He started to write and threw the pen to the floor as it sputtered and ruined his handiwork.

"Why, what's the matter, Mr. Calhoun?" cried Eells in astonishment, as the crowd came piling in.

"Gimme a pen!" commanded Wunpost, and, having seized the cashier's, he began laboriously to write. "There!" he said, shoving the check through the wicket; and then he stood waiting, expectant.

The cashier glanced at the check and passed it back to Eells, who had hastened behind the grille, and then they looked at each other in alarm.

"Why—er—this check," began Eells, "calls for forty-two thousand, eight hundred and fifty-two dollars. Do you want all that money now?"

"W'y, sure!" shrilled Wunpost, "didn't I tell you I wanted it?"

"Well, it's rather unusual," went on Judson Eells lamely, and then he spoke in an aside to his cashier.

"No! None of that, now!" burst out Wunpost in a fury, "don't you frame up any monkey-business on me! I want my money, see? And I want it right now! Dig up, or I'll wreck the whole dump!"

He brought his hand down again and Judson Eells retired while the cashier began to count out the bills.

"Here!" objected Wunpost, "I don't want all that small stuff—where's those thousand dollar bills I turned in?
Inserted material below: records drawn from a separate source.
-- ==== Sys2Proof/Config.lean ====
section
/-! DEFINITION. What an implementation fixes (00_scope.md R5 to R12 and the open functions of 92_eei_decisions.md), as
plain data that State holds and no step changes (log 1), and the free values, opaque constants with no body. -/

namespace Sys2Proof

/-! ## Names the parameters speak of -/

/-- The activity states of 10_state.md R71. -/
inductive Activity
  | active | hlt | shutdown | waitForSipi
  deriving DecidableEq, Repr

/-- The base operating modes 60_exceptions.md R259 names (log 15). -/
inductive OpMode
  | realAddress | virtual8086 | unpagedProtected | pagedProtected | compatibility | mode64
  deriving DecidableEq, Repr

/-- The exceptions an instruction of this spec raises (60_exceptions.md R230, R231, R236; 40_vmx_enter_leave.md R134
line 10). -/
inductive Exception
  /-- #UD (R230). -/
  | invalidOpcode
  /-- #GP (R231). -/
  | generalProtection
  /-- The base architecture's own fault of an operand or fetch access, which the spec does not name (R134 line 10,
  20_memory.md R96). -/
  | operandAccess
  /-- The unnamed fault of an attempt to use an unusable segment (10_state.md R48, R236). -/
  | unusableSegment
  deriving DecidableEq, Repr

/-- What can cause a VM exit: an instruction of 30_encoding.md R110 or an event (42_vm_entry_exit.md R195). -/
inductive ExitCause
  | vmcall | vmlaunch | vmresume | vmxoff | vmptrld | vmclear | vmxon | vmptrst | vmread | vmwrite
  | cpuid | wrmsr | rdmsr | clts | lmsw | getsec | hlt | mwait | sti
  /-- A move to or from the control register with this number. -/
  | movToCr (n : BitVec 4)
  | movFromCr (n : BitVec 4)
  | init | sipi | tripleFault
  | exception (e : Exception)
  /-- An event the source leaves unnamed (60_exceptions.md R241). -/
  | other (n : Nat)
  /-- A VM entry whose checks fail late (42_vm_entry_exit.md R189, D13). -/
  | entryFailure
  deriving DecidableEq, Repr

/-- The registers with a field in the guest-state area (10_state.md R70), and the non-register state of R71, R73. -/
inductive GuestReg
  | cr0 | cr3 | cr4 | dr7 | rsp | rip | rflags
  | selector (s : Seg) | base (s : Seg) | limit (s : Seg) | access (s : Seg)
  | gdtrBase | gdtrLimit | idtrBase | idtrLimit
  | debugctl | sysenterCs | sysenterEsp | sysenterEip
  | perfGlobalCtrl | pat | efer | smbase
  | activity | interruptibility
  deriving DecidableEq, Repr

/-- The fields of VMCS data this spec names (10_state.md R64, R70, R71, R73, R74). The fields of the host-state area
are those of 93_implementation_defined.md G11 and others a processor may have (`HOST_FIELDS`, 42_vm_entry_exit.md
R198). Beside them stand, of the family (PRESUMED), the guest/host masks and read shadows of CR0 and CR4, VM-execution
control fields on which exits of MOV CR, CLTS and LMSW depend (R195; log 17), and the VM-exit information fields (R199,
log 19; G2, log 10). -/
inductive Field
  | guest (r : GuestReg)
  | linkPointer
  | host (r : GuestReg)
  | primaryProcCtls
  | secondaryProcCtls
  | entryCtls
  | exitCtls
  | cr0Mask
  | cr4Mask
  | cr0Shadow
  | cr4Shadow
  | exitReason
  | exitQualification
  | interruptionInfo
  | vmInstructionError
  deriving DecidableEq, Repr

/-- What a VMREAD or VMWRITE operand value names: a field, whole or (where W = 32) the high half of a 64-bit field
(41_vmcs_maintenance.md R165). -/
structure FieldAccess where
  field : Field
  high : Bool
  deriving DecidableEq, Repr

/-- What an instruction operates on, as far as a VM exit may depend on it (42_vm_entry_exit.md R195, R199); for
`Translate`, the linear address at hand (20_memory.md R96). -/
inductive OperandName
  /-- The value of the source operand. -/
  | source
  /-- The value of the field-encoding register of VMREAD and VMWRITE. -/
  | field
  /-- The number of the general register that is source or destination. -/
  | register
  /-- The linear address of the memory operand, or the one that `Translate` is asked about. -/
  | address
  deriving DecidableEq, Repr

/-- State of the logical processor beside that of `GuestReg` and the general registers (10_state.md R20, R29, R34, R35,
R60, R65, R66, R72, R79). -/
inductive SysReg
  | cr2 | cr8 | featureControl | smxOp | a20m | mwaitIdle | vmxonPtr | nextRip
  /-- The VMX mode: 0 outside VMX operation, 1 in VMX root operation, 2 in VMX non-root operation. -/
  | vmxMode
  /-- The launch state of the current VMCS: 0 undefined, 1 clear, 2 launched; no value without a current VMCS. -/
  | launchState
  /-- The current-VMCS pointer; no value without a current VMCS. -/
  | currentVmcs
  | otherMsr (a : BitVec 32)
  deriving DecidableEq, Repr

/-- The operations of a `StateTerm`, on 64 bits; a comparison gives 1 or 0. -/
inductive TermOp
  | and | or | xor | add | shl | shr | ltu | eq
  deriving DecidableEq, Repr

/-- A value computed from the current VMCS, the state of the logical processor, memory and the operands: a parameter
that is a function of them is a list of such terms (log 14, log 17, log 19). -/
inductive StateTerm
  | const (x : Word)
  | field (f : Field)
  | reg (g : GuestReg)
  | gpr (r : Reg)
  | sys (x : SysReg)
  | operand (o : OperandName)
  /-- The byte of memory at a physical address, as in a bitmap that a field points to, or in a page table. -/
  | byte (a : StateTerm)
  /-- 1 where the VMCS with this pointer is active, else 0. -/
  | isActive (p : StateTerm)
  | op (o : TermOp) (a b : StateTerm)
  /-- The first term, or the second where the first has no value. -/
  | orElse (a b : StateTerm)
  deriving DecidableEq, Repr

/-- A condition: the values of two terms are equal (`eq`), or are not. It does not hold where one has no value. -/
structure TermCond where
  lhs : StateTerm
  rhs : StateTerm
  eq : Bool
  deriving DecidableEq, Repr

/-- A condition on a field of the current VMCS: its bits under `mask` are `value` (`eq`), or are not. -/
structure CtlCond where
  field : Field
  mask : Word
  value : Word
  eq : Bool
  deriving DecidableEq, Repr

/-- One line of a predicate over the cause of a VM exit, the controls and the state, such as `EXITING`: it holds of this
cause where all the conditions hold (42_vm_entry_exit.md R195, D5; log 17). Several lines for one cause are
alternatives. -/
structure ExitRule where
  cause : ExitCause
  conds : List TermCond
  deriving DecidableEq, Repr

/-- A register that VM entries load, or VM exits save or load, only where all the conditions hold
(42_vm_entry_exit.md R190, R196; log 20, log 23). -/
structure TransferRule where
  reg : GuestReg
  conds : List CtlCond
  deriving DecidableEq, Repr

/-- What a VM exit records, as functions of the state (42_vm_entry_exit.md R196 line 2, R199; log 19). -/
structure ExitRecord where
  reason : StateTerm
  qualification : StateTerm
  interruption : StateTerm
  deriving DecidableEq, Repr

/-- The kind of "VMXON fails" (40_vmx_enter_leave.md R135). -/
inductive VmxonFailKind
  | gp | vmfail
  deriving DecidableEq, Repr

/-- Memory types 20_memory.md R92 names. -/
inductive MemType
  | writeback | uncacheable
  deriving DecidableEq, Repr

/-- The kinds of access that `Translate` tells apart (20_memory.md R96). -/
inductive Access
  | read | write | execute
  deriving DecidableEq, Repr

/-- One answer of `Translate` (20_memory.md R96), a function of the logical processor, the linear address and the access:
where the conditions hold (on the address, the registers, the VMX mode, A20M mode, the current VMCS, bytes of memory),
an access of this kind goes to the 4-KByte frame with this number, or faults where none is given or the term has no
value. A term may read page tables in memory (log 14). -/
structure TransEntry where
  conds : List TermCond
  access : Access
  frame : Option StateTerm
  deriving DecidableEq, Repr

/-- What stands at physical addresses of the platform where it is not plain memory (20_memory.md R94, D14; log 62). -/
inductive MemKind
  /-- Memory that a store leaves as it is. -/
  | readOnly
  /-- A device: what an access does there is the platform's. -/
  | device
  /-- Nothing: no such physical address. -/
  | absent
  deriving DecidableEq, Repr

/-- A range of the platform's memory map, both ends included. -/
structure MemRange where
  first : Nat
  last : Nat
  kind : MemKind
  deriving DecidableEq, Repr

/-- An answer of `ENTRY_CHECK` (42_vm_entry_exit.md R189). -/
inductive EntryVerdict
  | pass | failEarly | failLate
  deriving DecidableEq, Repr

/-! ## The parameters -/

/-- The constants of one processor (10_state.md R37, R38; 00_scope.md R5 to R12). -/
structure Config where
  /-- `P_VMX` (R5). -/
  vmx : Bool
  /-- `P_SMX` (R6). -/
  smx : Bool
  /-- `P_INTEL64` (R7). -/
  intel64 : Bool
  /-- `P_PAWIDTH` (R8), at most 64 (`ConfigLegal`). -/
  paWidth : Nat
  /-- The MSR IA32_VMX_BASIC (R37): bit 48 is `P_BASIC48` (R8); bits 30:0 and 44:32 hold the revision identifier and
  the region size, above 8 and at most 4096 (R9, 93_implementation_defined.md G5; `ConfigLegal`). -/
  vmxBasic : Word
  /-- The MSR IA32_VMX_MISC (R37); its layout is not in the source, so what it reports stands below. -/
  vmxMisc : Word
  /-- The MSR IA32_VMX_PROCBASED_CTLS2 (R37); its layout is not in the source. -/
  vmxProcbasedCtls2 : Word
  /-- The addresses of the MSRs the processor has beside those of this spec (10_state.md R79; log 34). -/
  otherMsrs : List (BitVec 32)
  /-- The MSRs that say how bits of CR0 and CR4 are fixed (R37, R11, G4). -/
  cr0Fixed0 : Word
  cr0Fixed1 : Word
  cr4Fixed0 : Word
  cr4Fixed1 : Word
  /-- `P_VMXON_SIZE` (R9, U12). -/
  vmxonSize : Nat
  /-- `P_VMCS_MEMTYPE` (R12, 20_memory.md R92): no effect in a model without caches (U10; log 50). -/
  vmcsMemType : MemType
  /-- `P_SHADOW_VMCS`, `P_UNRESTRICTED_GUEST` (R10). -/
  shadowVmcs : Bool
  unrestrictedGuest : Bool
  /-- `P_ACTIVITY_STATES` (R12); the active state is always among them. -/
  activityStates : List Activity
  /-- `P_EXITINFO_WRITABLE` (R12). -/
  exitInfoWritable : Bool
  /-- `P_HAS_PERF_GLOBAL_CTRL`, `P_HAS_PAT`, `P_HAS_EFER` (R12, 10_state.md R55). -/
  hasPerfGlobalCtrl : Bool
  hasPat : Bool
  hasEfer : Bool
  /-- `P_WARM_RESET_CLEARS_FC` (70_reset_and_hazards.md R271). -/
  warmResetClearsFc : Bool
  /-- `VMXON_FAIL_KIND` (40_vmx_enter_leave.md R135). -/
  vmxonFailKind : VmxonFailKind
  /-- `VMXON_REGION_OK`: whether VMXON checks the revision identifier of its region (R137, G8). -/
  vmxonRegionCheck : Bool
  /-- `MODE_OK`: the operating modes in which VMX instructions execute (R134, D20; log 15). -/
  vmxModes : List OpMode
  /-- `EXITING` beside VMCALL and INIT, which always exit (42_vm_entry_exit.md R195; log 17). -/
  exiting : List ExitRule
  /-- `EXIT_RIP`: the instructions, and the states, for which the next instruction's address is saved (R197; log 18). -/
  exitRipNext : List ExitRule
  /-- `EXIT_INFO`: what the VM-exit information fields receive for each cause (R199; log 19). -/
  exitInfo : List (ExitCause × ExitRecord)
  /-- `ENTRY_LOADS`: what limits the guest-state fields a VM entry loads, such as "load debug controls" (R190, G9;
  log 23). -/
  entryRules : List TransferRule
  /-- What limits the guest-state fields a VM exit saves, such as "save debug controls" (R197, G9; log 23). -/
  exitRules : List TransferRule
  /-- `HOST_FIELDS` beside CR0, CR3, CR4, RIP and the selector of CS, which are always host-state fields (R198,
  20_memory.md R105; log 20). -/
  hostFields : List GuestReg
  /-- What limits the host-state fields a VM exit loads, other than those five, such as "load IA32_PAT" among the VM-exit
  controls (R196; log 20). -/
  hostRules : List TransferRule
  /-- What a VM exit gives the base, the limit and the access rights of CS where it loads no host-state field, so that
  the VMM's code runs in its own context (20_memory.md R105; log 20): the access rights by the first line whose
  conditions hold. -/
  hostCsBase : Word
  hostCsLimit : BitVec 32
  hostCsAccess : List (List CtlCond × BitVec 32)
  /-- `FIELD_ENCODING` (30_encoding.md R115; log 53). -/
  fieldEncoding : List (BitVec 32 × FieldAccess)
  /-- The places of the named controls in their 32-bit fields (10_state.md R28, R55, R61; N12; log 23). -/
  unrestrictedGuestBit : Nat
  vmcsShadowingBit : Nat
  loadPerfGlobalCtrlBit : Nat
  loadPatBit : Nat
  loadEferBit : Nat
  savePatBit : Nat
  saveEferBit : Nat
  /-- Whether the operands of VMREAD and VMWRITE have 64 bits in 64-bit mode and 32 elsewhere (30_encoding.md R123, G1),
  or W bits in every mode (41_vmcs_maintenance.md R163, 30_encoding.md R115; log 52). -/
  operandByMode : Bool
  /-- Whether MWAIT makes the processor inactive (U19). -/
  mwaitIdles : Bool
  /-- Whether a VMX instruction reports success and failure in RFLAGS and in the VM-instruction error field (G2;
  log 9). -/
  reportInRflags : Bool
  /-- Whether a VM exit saves zero in the bits beyond a register's width (G12, U9; log 54). -/
  upperBitsZero : Bool
  /-- `Translate` (20_memory.md R96), identity where nothing is listed (log 14). -/
  translation : List TransEntry
  /-- The platform's memory map (20_memory.md R94, D14): what is not plain memory (log 62). -/
  memMap : List MemRange
  deriving DecidableEq, Repr

/-! ## Free values

Nothing constrains them: a claim that holds, holds whatever they are. The first argument is the counter `State.draws`
or, for a field, the epoch of its VMCS. -/

/-- A byte loaded from a region the processor owns (20_memory.md R91, R99; 40_vmx_enter_leave.md R137; log 25). -/
opaque Config.freeByte : Nat → Nat → Byte

/-- A byte of the image that VMCLEAR or a reset leaves in a VMCS region (20_memory.md R100, R272; log 26). -/
opaque Config.imageByte : Nat → Nat → Byte

/-- The value of a field of VMCS data that nothing has written (10_state.md R65, U3; log 24), by region and epoch. -/
opaque Config.undefinedField : Word → Nat → Field → Word

/-- The bits that a VM exit saves beyond a register's width (U9; log 54). -/
opaque Config.upperBits : Nat → GuestReg → Word

/-- The VM-instruction error number of a failure (G2 gives no numbers; log 10). -/
opaque Config.vmInstructionError : Nat → BitVec 32

/-- EAX, EBX, ECX, EDX of CPUID as far as 43_base_instructions.md R210, R211 leave them open (log 35). -/
opaque Config.cpuidOutput : Nat → Reg → BitVec 32

/-- Where a SIPI starts the logical processor: RIP and CS (60_exceptions.md R244; log 45). -/
opaque Config.sipiRip : Nat → Word
opaque Config.sipiCsSelector : Nat → BitVec 16
opaque Config.sipiCsBase : Nat → BitVec 32

end Sys2Proof
end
They're gone? Well, for cripes' sake, did you think they were a present?"

The clerk started to explain, but Wunpost would not listen to him.

"You're a bunch of crooks!" he burst out indignantly. "I only deposited that money on a bet! And here you turn loose and spend the whole roll, and start to pay me back in fives and tens."

"No, but Mr. Calhoun," broke in Judson Eells impatiently, "you don't understand how banking is done."

"Yes I do!" yelled back Wunpost, "but, by grab, I had a dream, and I dreamt that your danged bank was broke! Now gimme my money, and give it to me quick or I'll come in there and git it myself!"

He waited, grim and watchful, and they counted out the bills while he nodded and stuffed them into his shirt. And then they brought out gold in government-stamped sacks and he dropped them between his feet. But the gold was not enough, and while Eells stood pale and silent the clerk dragged out the silver from the vault. Wunpost took them one by one, the great thousand dollar sacks, and added them to the pile at his feet, and still his demand was unsatisfied.

"Well, I'm sorry," said Eells, "but that's all we have. And I consider this very unfair."

"Unfair!" yelled Wunpost. "W'y, you doggone thief, you've robbed me of two thousand dollars. But that's all right," he added; "it shows my dream was true. And now your tin bank is broke!"

He turned to the crowd, which looked on in stunned silence, and tucked in his money-stuffed shirt.

"So I'm a blow-hard, am I?" he inquired sarcastically, and no one said a word.



CHAPTER XXIX

IN TRUST

There was cursing and wailing and gnashing of teeth in Blackwater's saloons that night, and some were for hanging Wunpost; but in the morning, when they woke up and found Eells and Lapham gone, they transferred their rage to them. A committee composed of the dummy directors, who had allowed Eells to do what he would, discovered from the books that the bank had been looted and that Eells was a fugitive from justice. He had diverted the bank's funds to his own private uses, leaving only his unsecured notes; and Lapham, the shrewd fox, had levied blackmail on his chief by charging huge sums for legal service. And now they were both gone and the Blackwater depositors had been left without a cent.

It was galling to their pride to see Wunpost stalking about and exhibiting his dream-restored wealth; but no one could say that he had not warned them, and he was loser by two thousand dollars himself. But even at that they considered it poor taste when he hung a piece of crepe on the door. As for the God-given dream which he professed to have received, there were those who questioned its authenticity; but whatever his hunch was, it had saved him forty-odd thousand dollars, which he had deposited with Wells Fargo and Company. They had never gone broke yet, as far as he knew, and they had started as a Pony Express.

But there was one painful feature about his bank-wrecking triumph which Wunpost had failed to anticipate, and as poor people who had lost their all came and stood before the bank he hung his head and moved on. It was all right for Old Whiskers and men of his stripe, whose profession was predatory itself; but when the hard-rock miners and road-makers came in the heady wine of triumph lost its bead. There are no palms of victory without the dust of vain regrets to mar their gleaming leaves, and when he saw Wilhelmina riding in from Jail Canyon he retreated to a doorway and winced. This was to have been his high spot, his magnum of victory; but somehow he sensed that no great joy would come from it, although of course she had it coming to her. And Wilhelmina simply stared at the sign "Bank Closed" and leaned against the door and cried.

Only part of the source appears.